Miércoles, 19 de marzo de 2008
En Barcelona
El viento aúlla golpeándose contra los cristales. La piel de todo mi cuerpo siente cada fibra de la camiseta, mi vello erizado parece la pelusilla dorada de un bebé. Me cubro con una manta de lana azul y observo un árbol bailando frenético la danza del aire helado. Ha refrescado de un día para otro, como si el tiempo hubiera enfurecido, y la oscuridad se ha cernido sobre la ciudad. Los edificios grises han sido azulados todo el día, era como si llevara puestas unas gafas de cristales color añil.
Ha sido un día extraño, no triste, sino apagado. La gente paseaba por la calle, siguiendo sus rutinas, parándose distraídamente ante el escaparate de Babilonia, pero era como si a todos ellos les faltara la luz, la vida que ilumina sus ojos, como si estuvieran muy lejos de allí sus almas.
Cambiando de canal, tío Bernard, ve las procesiones que inundan las calles de otras ciudades y pueblos, contempla las hermosas fallas que ya habrán empezado a arder bajo llamas colosales, devoradas por demonios de fuego, o quizá ángeles. Aquí nada nuevo ocurre, ninguna virgen a picado a nuestra puerta, ni Cristo a salido a pasear cargando con su cruz, aquí ha sido un día más, sin pena ni gloria, gente trabajando, niños de vacaciones, y parados deseosos de que terminen.
Noa hoy me ha saludado, al menos algo sí ha sucedido.

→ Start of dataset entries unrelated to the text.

-- ==== Sys2Proof/Syntax.lean ====
section
/-! DEFINITION. The commands of the card: one constructor of `Instr` for each row of the table of
operations and events, with the row's operands. Requests carry the fields of their message as they
stand in the payload (Chapter 10); events carry what the card measures or receives. -/

namespace Sys2Proof

/-- A programme channel, 0 to 3 (00_scope 5.5). -/
inductive Chan where
  | c0 | c1 | c2 | c3
deriving DecidableEq, Repr

/-- A source port, S0 to S5 (00_scope 5.5). -/
inductive Port where
  | s0 | s1 | s2 | s3 | s4 | s5
deriving DecidableEq, Repr

/-- The channels in number order. -/
def Chan.all : List Chan := [.c0, .c1, .c2, .c3]

/-- The ports in index order. -/
def Port.all : List Port := [.s0, .s1, .s2, .s3, .s4, .s5]

/-- One value for each channel. -/
structure PerChan (α : Type) where
  v0 : α
  v1 : α
  v2 : α
  v3 : α
deriving DecidableEq, Repr

/-- One value for each source port. -/
structure PerPort (α : Type) where
  p0 : α
  p1 : α
  p2 : α
  p3 : α
  p4 : α
  p5 : α
deriving DecidableEq, Repr

def PerChan.get {α : Type} (v : PerChan α) : Chan → α
  | .c0 => v.v0
  | .c1 => v.v1
  | .c2 => v.v2
  | .c3 => v.v3

def PerChan.set {α : Type} (v : PerChan α) (c : Chan) (a : α) : PerChan α :=
  match c with
  | .c0 => { v with v0 := a }
  | .c1 => { v with v1 := a }
  | .c2 => { v with v2 := a }
  | .c3 => { v with v3 := a }

def PerChan.fill {α : Type} (a : α) : PerChan α := ⟨a, a, a, a⟩

def PerChan.map {α β : Type} (f : α → β) (v : PerChan α) : PerChan β :=
  ⟨f v.v0, f v.v1, f v.v2, f v.v3⟩

def PerPort.get {α : Type} (v : PerPort α) : Port → α
  | .s0 => v.p0
  | .s1 => v.p1
  | .s2 => v.p2
  | .s3 => v.p3
  | .s4 => v.p4
  | .s5 => v.p5

def PerPort.set {α : Type} (v : PerPort α) (p : Port) (a : α) : PerPort α :=
  match p with
  | .s0 => { v with p0 := a }
  | .s1 => { v with p1 := a }
  | .s2 => { v with p2 := a }
  | .s3 => { v with p3 := a }
  | .s4 => { v with p4 := a }
  | .s5 => { v with p5 := a }

def PerPort.fill {α : Type} (a : α) : PerPort α := ⟨a, a, a, a, a, a⟩

def PerPort.map {α β : Type} (f : α → β) (v : PerPort α) : PerPort β :=
  ⟨f v.p0, f v.p1, f v.p2, f v.p3, f v.p4, f v.p5⟩

/-- Two pixels of a line and the chroma they share: 10-bit Y'CbCr 4:2:2 (R4). -/
structure Pair where
  y0 : BitVec 10
  y1 : BitVec 10
  cb : BitVec 10
  cr : BitVec 10
deriving DecidableEq, Repr

/-- A frame's picture: its active width and lines, and its lines of pixel pairs. A pair that the
lists do not hold is black (log entry 7: a short form for pictures, every picture can be written). -/
structure Picture where
  w : Nat
  h : Nat
  rows : List (List Pair)
deriving DecidableEq, Repr

/-- The timecode word of a programme frame (R20). -/
structure TcWord where
  h : Byte
  m : Byte
  s : Byte
  ff : Byte
  pair : Bool
  drop : Bool
deriving DecidableEq, Repr

/-- A label as the host gives it: six bytes (R176). -/
structure HostLabel where
  h : Byte
  m : Byte
  s : Byte
  ff : Byte
  pair : Byte
  next : Byte
deriving DecidableEq, Repr

/-- A notice set as it is carried: one byte for the card, two for each channel (R176). -/
structure NoticeBits where
  card : BitVec 8
  chan : PerChan (BitVec 16)
deriving DecidableEq, Repr

/-- The fields of SRC_SET (R180). -/
structure SrcMsg where
  src : Byte
  cropKind : Byte
  x : Half
  y : Half
  w : Half
  h : Half
  keyOn : Byte
  kb : Half
  kr : Half
  tlo : Half
  wk : Half
deriving DecidableEq, Repr

/-- The fields of ZONE_DEFINE but its operation (R186). -/
structure ZoneMsg where
  ch : Byte
  zone : Byte
  x : Half
  y : Half
  w : Half
  h : Half
  cls : Byte
  activity : Byte
  expPresent : Byte
  expiry : HostLabel
deriving DecidableEq, Repr

/-- A cue record of CUE_LOAD: tag, label and the 20 bytes of the action part (R175). -/
structure CueRec where
  tag : Half
  label : HostLabel
  part : List Byte
deriving DecidableEq, Repr

/-- A request as it stands in a receive slot: the payload, read by its kind (R171). -/
inductive Request where
  | ident
  | house (code : Byte)
  | reset
  | noticeEnable (set : NoticeBits)
  | noticeRead
  | noticeAck (set : NoticeBits)
  | linkCounts
  | srcRead (src : Byte)
  | srcSet (m : SrcMsg)
  | chMode (ch mode : Byte)
  | chDelay (ch target : Byte)
  | chSetup (ch glide hold standby : Byte)
  | chRead (ch : Byte)
  | chClear (ch : Byte)
  | chTake (ch : Byte) (part : List Byte)
  | zoneDefine (op : Byte) (m : ZoneMsg)
  | zoneRead (ch : Byte)
  | cueLoad (ch : Byte) (recs : List CueRec)
  | cueRemove (ch form : Byte) (tag : Half) (lo hi : HostLabel)
  | cueRead (ch pos count : Byte)
  | faultRead (ch : Byte)
  | faultClear (ch : Byte)
  | unknownKind (payload : List Byte)
  | badLength (payload : List Byte)
deriving DecidableEq, Repr

/-- The commands: the rows of the table of operations and events. -/
inductive Instr where
  -- requests
  | ident
  | house (code : Byte)
  | reset
  | noticeEnable (set : NoticeBits)
  | noticeRead
  | noticeAck (set : NoticeBits)
  | linkCounts
  | srcRead (src : Byte)
  | srcSet (m : SrcMsg)
  | chMode (ch mode : Byte)
  | chDelay (ch target : Byte)
  | chSetup (ch glide hold standby : Byte)
  | chRead (ch : Byte)
  | chClear (ch : Byte)
  | chTake (ch : Byte) (part : List Byte)
  | zoneDefine (m : ZoneMsg)
  | zoneUndefine (ch zone : Byte)
  | zoneRead (ch : Byte)
  | cueLoad (ch : Byte) (recs : List CueRec)
  | cueRemoveByTag (ch : Byte) (tag : Half)
  | cueRemoveByRange (ch : Byte) (lo hi : HostLabel)
  | cueRead (ch pos count : Byte)
  | faultRead (ch : Byte)
  | faultClear (ch : Byte)
  -- link events
  | linkReject
  | unknownKind (payload : List Byte)
  | badLength (payload : List Byte)
  | replySent
  | rxByte (b : Byte)
  | framingError
  | byteGapTimeout
  -- resets and power
  | powerOnReset
  | powerLoss
  | pinReset
  | resetPinRelease
  | resetComplete
  -- the house reference and frame starts
  | refPulse (dt : Nat) (order : List Chan)
  | refSilence
  | freeRunFrameStart (order : List Chan)
  | latePulseFrameStart (order : List Chan)
  -- steps within a channel's frame start
  | slewStep (c : Chan)
  | tcLost (c : Chan)
  | zoneExpiry (c : Chan)
  | fadeEnd (c : Chan)
  | glideEnd (c : Chan)
  | holdExpired (c : Chan)
  -- the programme inputs
  | pgmFrameStart (c : Chan) (dt : Nat) (w h : Half)
  | pgmFrameComplete (c : Chan) (word : Option TcWord) (pic : Picture)
  | pgmSilence (c : Chan)
  -- the source ports
  | portFrameStart (p : Port) (dt : Nat) (w h : Half)
  | portSilence (p : Port)
  | sourceFrameComplete (p : Port) (pic : Picture)
deriving DecidableEq, Repr

end Sys2Proof
end

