-- ==== Sys2Proof/Machine/LinkCommands.lean ====
section
/-! DEFINITION. The meanings of the link rows (Chapter 9). -/

namespace Sys2Proof.Machine

/-- LINK_REJECT: a frame that failed its check arrives (R169, log entry 4). -/
def execLinkReject (s : State) : Host.Outcome State Fault Refusal :=
  .next (deliverReject s)

/-- UNKNOWN_KIND: a frame arrives whose kind is no request kind (R171). -/
def execUnknownKind (payload : List Byte) (s : State) : Host.Outcome State Fault Refusal :=
  .next (deliver (.request (requestOf payload)) s)

/-- BAD_LENGTH: a frame arrives whose length is not its kind's (R171). -/
def execBadLength (payload : List Byte) (s : State) : Host.Outcome State Fault Refusal :=
  .next (deliver (.request (requestOf payload)) s)

/-- REPLY_SENT: the last byte of the reply has left (R170, R196). -/
def execReplySent (s : State) : Host.Outcome State Fault Refusal :=
  .next (replySent s)

/-- RX_BYTE: a byte without a framing error (R165, R168, R169). -/
def execRxByte (b : Byte) (s : State) : Host.Outcome State Fault Refusal :=
  .next (rxByte b s)

/-- FRAMING_ERROR (R166). -/
def execFramingError (s : State) : Host.Outcome State Fault Refusal :=
  .next (framingError s)

/-- BYTE_GAP_TIMEOUT (R167). -/
def execByteGapTimeout (s : State) : Host.Outcome State Fault Refusal :=
  .next (gapTimeout s)

end Sys2Proof.Machine
end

No me ha dicho gran cosa, sólo los buenos días y las buenas noches, pero es un paso adelante, o eso es lo que me esfuerzo por creer.

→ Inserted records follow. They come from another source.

/-- O53. PLACE replaces the requested placement and resolves: the result glides in over the action's count,
or the default glide, takes the inset off air, or brings it back from FORCED_OUT. PUSH stacks the requested
placement and spills the bottom of a full stack, POP restores the top, and both then do as PLACE does; an
empty stack spills and fails. ZONE changes its entry, and resolves where the ACTIVE zones changed; MARK
writes the last marker; STANDBY sets the standby source; SHOW, HIDE and HANDOVER act as ShowActsByInset,
HideActsByInset and HandoverCrossfadesOrCuts say (R85 to R90, R100, R101, R123, R124, R158). That a cut, a
glide of count 0, is kept as one until the frame start that ends it is the model's reading (log entry 34),
and so is that HELD_PLACE brings a FORCED_OUT inset back (log entry 33). What a resolution makes of the
fault record is that of ResolutionIsHandedOn. -/
def Obligations.PlacementZoneMarkerActions : Prop :=
  (∀ (s t : State) (c : Chan) (b : Block) (g : Option Nat), t = doPlace c b g s →
    ((s.chan c).inset = .hidden → t = s.modChan c (fun x => { x with requested := b })) ∧
    (t.chan c).requested = b ∧ (t.chan c).stack = (s.chan c).stack ∧
    t = (resolveVisible c (g.getD (s.chan c).defaultGlide)
      (s.modChan c (fun x => { x with requested := b }))).1 ∧
    ∀ (f : Format) (o : OnAir) (res : Resolution), s.format = some f → (s.chan c).cur = some o →
      (s.chan c).inset ≠ .hidden →
      res = resolve f (cropRect f (s.src o.src).cropForce) b (s.chan c).zones (s.chan c).resolved →
      (t.chan c).resolved = res.rect ∧ (t.chan c).outcome = some res.outcome ∧
      (∀ r v n, (s.chan c).inset ≠ .forcedOut → res.outcome ≠ .forcedOut → res.rect = some r →
        (s.chan c).shown = some v → n = g.getD (s.chan c).defaultGlide →
        (t.chan c).inset = (s.chan c).inset ∧ (t.chan c).cur = some o ∧
        (res.outcome ≠ .heldPlace →
          ((s.chan c).glide = none → v = ⟨r.x, r.y, r.h⟩ →
            (t.chan c).shown = some v ∧ (t.chan c).glide = none) ∧
          (∀ old, (s.chan c).glide = some old → old.target = ⟨r.x, r.y, r.h⟩ →
            (t.chan c).shown = some v ∧ (t.chan c).glide = some old) ∧
          ((s.chan c).glide = none ∧ v ≠ ⟨r.x, r.y, r.h⟩ ∨
              (∃ old, (s.chan c).glide = some old ∧ old.target ≠ ⟨r.x, r.y, r.h⟩) →
            (t.chan c).shown = some v ∧ (t.chan c).glide = some ⟨v, ⟨r.x, r.y, r.h⟩, n, 0⟩)) ∧
        (res.outcome = .heldPlace →
          (t.chan c).shown = some v ∧ (t.chan c).glide = (s.chan c).glide)) ∧
      (∀ r, (s.chan c).inset = .forcedOut → (s.chan c).exitMark = false → (s.src o.src).state = .taken →
        res.outcome ≠ .forcedOut → res.rect = some r →
        (t.chan c).inset = .fadingIn ∧ (t.chan c).shown = some ⟨r.x, r.y, r.h⟩ ∧ (t.chan c).glide = none ∧
        (t.chan c).cur = some { o with fade := some ⟨o.level, 1024, 6, 0⟩ }) ∧
      (res.outcome = .forcedOut → t.notices.raw.hasChan c .forcedOut = true ∧
        (t.chan c).inset = .forcedOut ∧
        ((s.chan c).inset ≠ .forcedOut →
          (t.chan c).cur = some { o with fade := some ⟨o.level, 0, 6, 0⟩ } ∧ (t.chan c).glide = none))) ∧
  (∀ (s : State) (c : Chan) (b : Block) (g : Option Nat),
    ((s.chan c).stack.length < 4 → doPush c b g s = doPlace c b g (s.modChan c (fun x => { x with
      stack := x.stack ++ [x.requested] }))) ∧
    (4 ≤ (s.chan c).stack.length → doPush c b g s
      = doPlace c b g (raiseChan c .stackSpill (s.modChan c (fun x => { x with
          stack := x.stack.drop 1 ++ [x.requested] })))) ∧
    ((doPush c b g s).chan c).requested = b ∧
    ((s.chan c).stack.length < 4 →
      ((doPush c b g s).chan c).stack = (s.chan c).stack ++ [(s.chan c).requested]) ∧
    (4 ≤ (s.chan c).stack.length →
      ((doPush c b g s).chan c).stack = (s.chan c).stack.drop 1 ++ [(s.chan c).requested] ∧
      (doPush c b g s).notices.raw.hasChan c .stackSpill = true) ∧
    ((s.chan c).stack = [] → doPop c g s = (raiseChan c .stackSpill s, some .emptyStack)) ∧
    ∀ (l : List Block) (x : Block), (s.chan c).stack = l ++ [x] →
      doPop c g s = (doPlace c x g (s.modChan c (fun y => { y with stack := l })), none) ∧
      ((doPop c g s).1.chan c).stack = l ∧ ((doPop c g s).1.chan c).requested = x) ∧
  (∀ (s t : State) (c : Chan) (i : Nat) (on : Bool) (e : Option Dated) (why : Option Reason) (l : List Zone),
    (t, why) = doZone c i on e s →
    l = (s.chan c).zones.set i { zoneAt (s.chan c).zones i with
      active := on, expiry := if on then e else none } →
    (on = true → (zoneAt (s.chan c).zones i).defined = false → t = s ∧ why = some .noZone) ∧
    (on = false ∨ (zoneAt (s.chan c).zones i).defined = true →
      why = none ∧ (t.chan c).zones = l ∧
      ((s.chan c).inset = .hidden ∨ activeView l = activeView (s.chan c).zones →
        t = s.modChan c (fun x => { x with zones := l })) ∧
      (activeView l ≠ activeView (s.chan c).zones → t = (resolveVisible c (s.chan c).defaultGlide
        (s.modChan c (fun x => { x with zones := l }))).1) ∧
      ∀ (f : Format) (o : OnAir) (res : Resolution), s.format = some f → (s.chan c).cur = some o →
        (s.chan c).inset ≠ .hidden → activeView l ≠ activeView (s.chan c).zones →
        res = resolve f (cropRect f (s.src o.src).cropForce) (s.chan c).requested l (s.chan c).resolved →
        (t.chan c).resolved = res.rect ∧ (t.chan c).outcome = some res.outcome)) ∧
  ∀ (s : State) (c : Chan) (k : SpareAns) (b : Block) (g : Option Nat) (i n : Nat) (p : Option Port)
    (q : Port) (on : Bool) (e : Option Dated),
    applyAction c (.place b g) k s = (doPlace c b g s, none) ∧
    applyAction c (.push b g) k s = (doPush c b g s, none) ∧ applyAction c (.pop g) k s = doPop c g s ∧
    applyAction c (.zone i on e) k s = doZone c i on e s ∧
    applyAction c (.mark n) k s = (raiseChan c .mark (s.modChan c (fun x => { x with
      lastMarker := some ⟨n, x.label⟩ })), none) ∧
    applyAction c (.standby p) k s = (s.modChan c (fun x => { x with standby := p }), none) ∧
    applyAction c (.showInset p n) k s = doShow c p n s ∧ applyAction c (.hide n) k s = (doHide c n s, none) ∧
    applyAction c (.handover q n) k s = doHandover c q n k s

Tánit me llamó al mediodía desde el pueblo de su padre para preguntarme como llevaba la redacción de mi opinión personal para el trabajo, le he mentido, “muy bien” le he dicho, creo que se ha dado cuenta porqué ha preferido continuar la conversación hablándome de Noa. Voy a tener que presentarlos, quizá eso necesite Noa, otra chica en la que fijar sus preocupaciones, una chica mejor, más normal.
Las cartas reposan empaquetadas en su funda de seda granate sobre mi mesilla de noche, las ramas del árbol se inclinan tanto que casi parece que quieran romper la ventana y llevárselas con él.

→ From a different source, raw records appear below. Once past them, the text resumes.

theorem KeepsLaws.takePending (h : KeepsLaws c s t) (m : Mode) : KeepsLaws c s (takePending c m t).1 := by
  unfold Machine.takePending
  dsimp only
  have h1 := h.touch (fun ch => { ch with pendingMode := none }) (fun _ => by rfl)
  split
  · exact h1
  · split
    · exact h1.enterBypass
    · exact h1.enterThru
    · exact h1.enterAuto

theorem KeepsLaws.takeDeferred (h : KeepsLaws c s t) : KeepsLaws c s (takeDeferred c t) := by
  unfold Machine.takeDeferred
  split
  · exact h.enterThru.raiseChan _ _
  · exact h

theorem KeepsLaws.modeChange (h : KeepsLaws c s t) : KeepsLaws c s (modeChange c t).1 := by
  unfold Machine.modeChange
  cases (t.chan c).pendingMode with
  | some m =>
    dsimp only
    split
    · exact (h.takePending m).trans Keeps.rfl.discardWaiting.toKeepsLaws
    · exact h.takePending m
  | none =>
    dsimp only
    split
    · exact h.takeDeferred.trans Keeps.rfl.discardWaiting.toKeepsLaws
    · exact h.takeDeferred

theorem slewStep_fine {ch : Channel} (h : ch.Fine) : (slewStep ch).Fine := by
  have hb := h.bounded
  have key : ∀ d n, d ≤ 20 → n ≤ 9 → ({ ch with delay := d, slew := n } : Channel).Fine := fun d n hd hn =>
    ⟨⟨hb.store, hb.target, hd, hn, hb.stack, hb.glide, hb.zones, hb.more, hb.hold, hb.cues⟩,
      ⟨h.list.order, h.list.tags⟩⟩
  have ht := hb.target
  have hd := hb.delay
  unfold slewStep
  split
  · exact h
  · split
    · exact key ch.delay 0 hb.delay (Nat.zero_le _)
    · split
      · exact key ch.delay _ hb.delay (by omega)
      · refine key _ 0 ?_ (Nat.zero_le _)
        split <;> omega

theorem selectOutput_core (f : Format) (ch : Channel) : (selectOutput f ch).core = ch.core := by
  unfold selectOutput
  dsimp only
  split <;> rfl

theorem KeepsLaws.trackerStep (h : KeepsLaws c s t) (f : Format) : KeepsLaws c s (trackerStep f c t).1 := by
  unfold Machine.trackerStep
  dsimp only
  split
  · exact h.touch (fun x => { x with
      label := (trackWord f _ (t.chan c)).label, track := .locked, flywheel := 0, owed := false })
      (fun _ => by rfl)
  · dsimp only
    have h1 := h.touch (fun x => { x with
      label := (trackFlywheel f (t.chan c)).label, track := (flywheelStep f (t.chan c)).1
      flywheel := (flywheelStep f (t.chan c)).2
      owed := (t.chan c).owed || ((trackFlywheel f (t.chan c)).lost && decide
        (midnightOf f (t.chan c).label (trackFlywheel f (t.chan c)).label .continuous = .continuous))
      lostFrom := lostFromAfter (t.chan c) (flywheelStep f (t.chan c)).1 (trackFlywheel f (t.chan c)).label })
      (fun _ => by rfl)
    split <;> split
    · exact (h1.raiseChan _ _).raiseChan _ _
    · exact h1.raiseChan _ _
    · exact h1.raiseChan _ _
    · exact h1

theorem Keeps.inAuto (h : Keeps c s t) (k : State → State) (hk : ∀ {t}, Keeps c s t → Keeps c s (k t)) :
    Keeps c s (inAuto c k t) := by
  unfold Machine.inAuto
  split
  · exact hk h
  · exact h

theorem Keeps.endDay (h : Keeps c s t) : Keeps c s (endDay c t) := (h.expireZones _).clearMarks

theorem Keeps.owedMidnight (h : Keeps c s t) (b : Bool) : Keeps c s (owedMidnight c b t) := by
  unfold Machine.owedMidnight
  dsimp only
  refine Keeps.endDay (Keeps.inAuto (Keeps.expireZones ?_ _) _ (fun h => h.fireAll _))
  split
  · exact h.inAuto _ (fun h => h.missAll _)
  · exact h

theorem Keeps.entryRule (h : Keeps c s t) (f : Format) (n : Nat) : Keeps c s (entryRule f c n t) := by
  unfold Machine.entryRule
  exact (((h.expireZones _).missAll _).fireAll _).touch _ (fun _ => by rfl)

theorem Keeps.jumpMisses (h : Keeps c s t) (k : Track) : Keeps c s (jumpMisses c k t) := by
  unfold Machine.jumpMisses
  split
  · exact h.inAuto _ (fun h => h.missAll _)
  · exact h

theorem Keeps.midnightStep (h : Keeps c s t) (k : Track) : Keeps c s (midnightStep c k t) := by
  unfold Machine.midnightStep
  split
  · exact h
  · exact h.endDay
  · exact ((h.expireZones _).inAuto _ (fun h => h.fireAll _)).endDay

theorem Keeps.dueItems (h : Keeps c s t) (k : Track) (e : Bool) (l : List Nat) :
    Keeps c s (dueItems c k e l t) := by
  unfold Machine.dueItems
  exact (h.expireZones _).inAuto _ (fun h => h.fireAll _)

theorem Keeps.endLost (h : Keeps c s t) (k : Track) : Keeps c s (endLost c k t) := by
  unfold Machine.endLost
  split
  · exact h.touch _ (fun _ => by simp [Channel.parts, Channel.core, Channel.path, Function.comp_def])
  · exact h

theorem Keeps.dispatchSteps (h : Keeps c s t) (f : Format) (b : Bool) (k : Track) :
    Keeps c s (dispatchSteps f c b k t) := by
  unfold Machine.dispatchSteps
  dsimp only
  have h1 : Keeps c s (if k.owed = true then Machine.owedMidnight c (t.chan c).heldBack t else t) := by
    split
    · exact h.owedMidnight _
    · exact h
  have h2 : Keeps c s (if (b || (t.chan c).heldBack) = true then Machine.entryRule f c k.label
      (if k.owed = true then Machine.owedMidnight c (t.chan c).heldBack t else t)
      else (if k.owed = true then Machine.owedMidnight c (t.chan c).heldBack t else t)) := by
    split
    · exact h1.entryRule _ _
    · exact h1
  exact Keeps.inAuto ((((h2.jumpMisses _).midnightStep _).dueItems _ _ _).endLost _) _
    (fun h => h.prepareAll _)

theorem Keeps.dispatch (h : Keeps c s t) (f : Format) (b : Bool) (k : Track) :
    Keeps c s (dispatch f c b k t) := by
  unfold Machine.dispatch
  split
  · split
    · exact h.touch _ (fun _ => by rfl)
    · exact h
  · exact h.dispatchSteps _ _ _

theorem Keeps.reportCrop (h : Keeps c s t) (p : Port) : Keeps c s (reportCrop c t p) := by
  unfold Machine.reportCrop
  dsimp only
  have h1 := h.modSrc p (fun x => { x with cropReport := false }) (fun hx => hx.touch (by rfl))
  split
  · split
    · exact h1.resolveVisible _
    · exact h1
  · exact h

theorem Keeps.reportCrops (h : Keeps c s t) : Keeps c s (reportCrops c t) :=
  Keeps.foldl _ (fun p h => h.reportCrop p) _ h

theorem Keeps.applyTake (h : Keeps c s t) (w : Waiting) : Keeps c s (applyTake c t w) := by
  unfold Machine.applyTake
  dsimp only
  have h1 := (h.applyAction w.action w.claim).dropAnswer c (.take w.id) w.claim
  split
  · exact h1
  · exact h1.writeFailure _ _ _

theorem Keeps.applyTakes (h : Keeps c s t) : Keeps c s (applyTakes c t) := by
  unfold Machine.applyTakes
  exact (Keeps.foldl _ (fun w h => h.applyTake w) _ h).touch _ (fun _ => by rfl)

theorem Keeps.markInUse (h : Keeps c s t) (l : List Port) : Keeps c s (markInUse c l t) := by
  unfold Machine.markInUse
  refine Keeps.foldl _ (fun p h => ?_) _ h
  split
  · exact h.modSrc _ _ (fun hx => hx.touch (by rfl))
  · exact h

theorem Keeps.present (h : Keeps c s t) (f : Format) : Keeps c s (present f c t) := by
  unfold Machine.present
  exact (h.markInUse _).touch _ (fun _ => by rfl)

theorem Keeps.rearmChannel (h : Keeps c s t) (d : Chan) : Keeps c s (rearmChannel d t) := by
  unfold Machine.rearmChannel
  dsimp only
  have h1 := h.notices { t.notices with
    rearmTc := t.notices.rearmTc.set d false, rearmPgm := t.notices.rearmPgm.set d false }
  split <;> split
  · exact (h1.raiseChan _ _).raiseChan _ _
  · exact h1.raiseChan _ _
  · exact h1.raiseChan _ _
  · exact h1

/-- What a channel's frame start does after its tracker step keeps the card outside that channel, the
laws, and the channel's mode, path and tracker (R5, R115). -/
theorem Keeps.afterTracker (h : Keeps c s t) (f : Format) (b : Bool) (k : Track) :
    Keeps c s (Machine.rearmChannel c (Machine.present f c (Machine.stepEngine c
      (if ((Machine.dispatch f c b k (Machine.reportCrops c t)).chan c).mode = .bypass
        then Machine.dispatch f c b k (Machine.reportCrops c t)
        else Machine.applyTakes c (Machine.dispatch f c b k (Machine.reportCrops c t)))))) := by
  have h2 := h.reportCrops.dispatch f b k
  refine Keeps.rearmChannel (Keeps.present (Keeps.stepEngine ?_) f) c
  split
  · exact h2
  · exact h2.applyTakes

/-- A channel's frame start keeps the card outside that channel, and the laws (R5, R115). -/
theorem KeepsLaws.chanFrameStart (h : KeepsLaws c s t) (f : Format) :
    KeepsLaws c s (chanFrameStart f t c) := by
  unfold Machine.chanFrameStart
  dsimp only
  have h1 := ((h.modeChange).modChan (fun ch => selectOutput f (slewStep ch))
    (fun hc => (slewStep_fine hc).of_core (selectOutput_core f _))).trackerStep f
  exact h1.trans (Keeps.rfl.afterTracker f _ _).toKeepsLaws

end Sys2Proof.Machine
end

— ¡Pues llévatelas! —grito.
— ¿Has dicho algo Astrid? —pregunta tío Bernard desde el salón al oír mi voz en grito.
—No —respondo asomándome —, sólo hablaba conmigo misma.
Sonríe y vuelve a las imágenes de la sociedad, apretadas y encasilladas dentro de esa caja cuadrada y vacía de sentimiento real.
Recuerdo las palabras de la señora Valette y siento que mi pecho se hincha nervioso con sentimientos encontrados. Tengo miedo por saber, pero también deseo conocer todo aquello que me ha sido vetado durante todos estos años. Ella asegura que mejoraré, y espero así entender por qué él me dejo, cuáles eran sus motivos, porque si no hubiera tenido motivos no se habría marchado, ¿verdad?
El viento sigue aullando, casi oigo palabras en sus lamentos, “Astrid, Aaaastriiid,..” me parece escuchar. Un rostro me observa desde el exterior de la ventana, un rostro extraño pero a la vez conocido, el rostro de una mujer, una mujer castaña de grandes ojos azules. Asustada retrocedo y me golpeo contra la pared de mi habitación. “Aaaastriiiid…” sigue susurrando el viento, pero ya no es el viento, el sonido sale de los labios de esa mujer. Empiezo a temblar, encogiéndome en un ovillo. Las manos pálidas y delgadas de la ninfa atraviesan la ventana, sus cabellos ondean dentro de la habitación como si el aire aún los acompañara. “Aaaastriiid…”, las lágrimas ruedan por mis mejillas, siento su sabor salado en mi boca, algunas abren caminos por mi cuello. Ella se acerca, sin pasos, sin tocar el suelo, sólo se acerca, vaporosa, pálida, azul como la fría luz del día marchito, y cuando llega hasta mí alarga sus dedos fantasmales, los alarga y me toca. Trato de alejarme de ella, pero yo no puedo atravesar los muros, sus dedos me acarician. “Aaaastriiid…”, no entiendo, no me daña, sus manos son frías como el hielo, pero no su voz. La miro fijamente, sus ojos me sonríen, así también su gesto, y algo musita, algo que no entiendo, pues se evapora en el aire como un suspiro cuando tío Bernard entra en la habitación.
— ¿Quieres cenar algo? —pregunta sin haberse percatado todavía de que estoy tiritando y llorando encogida contra la pared.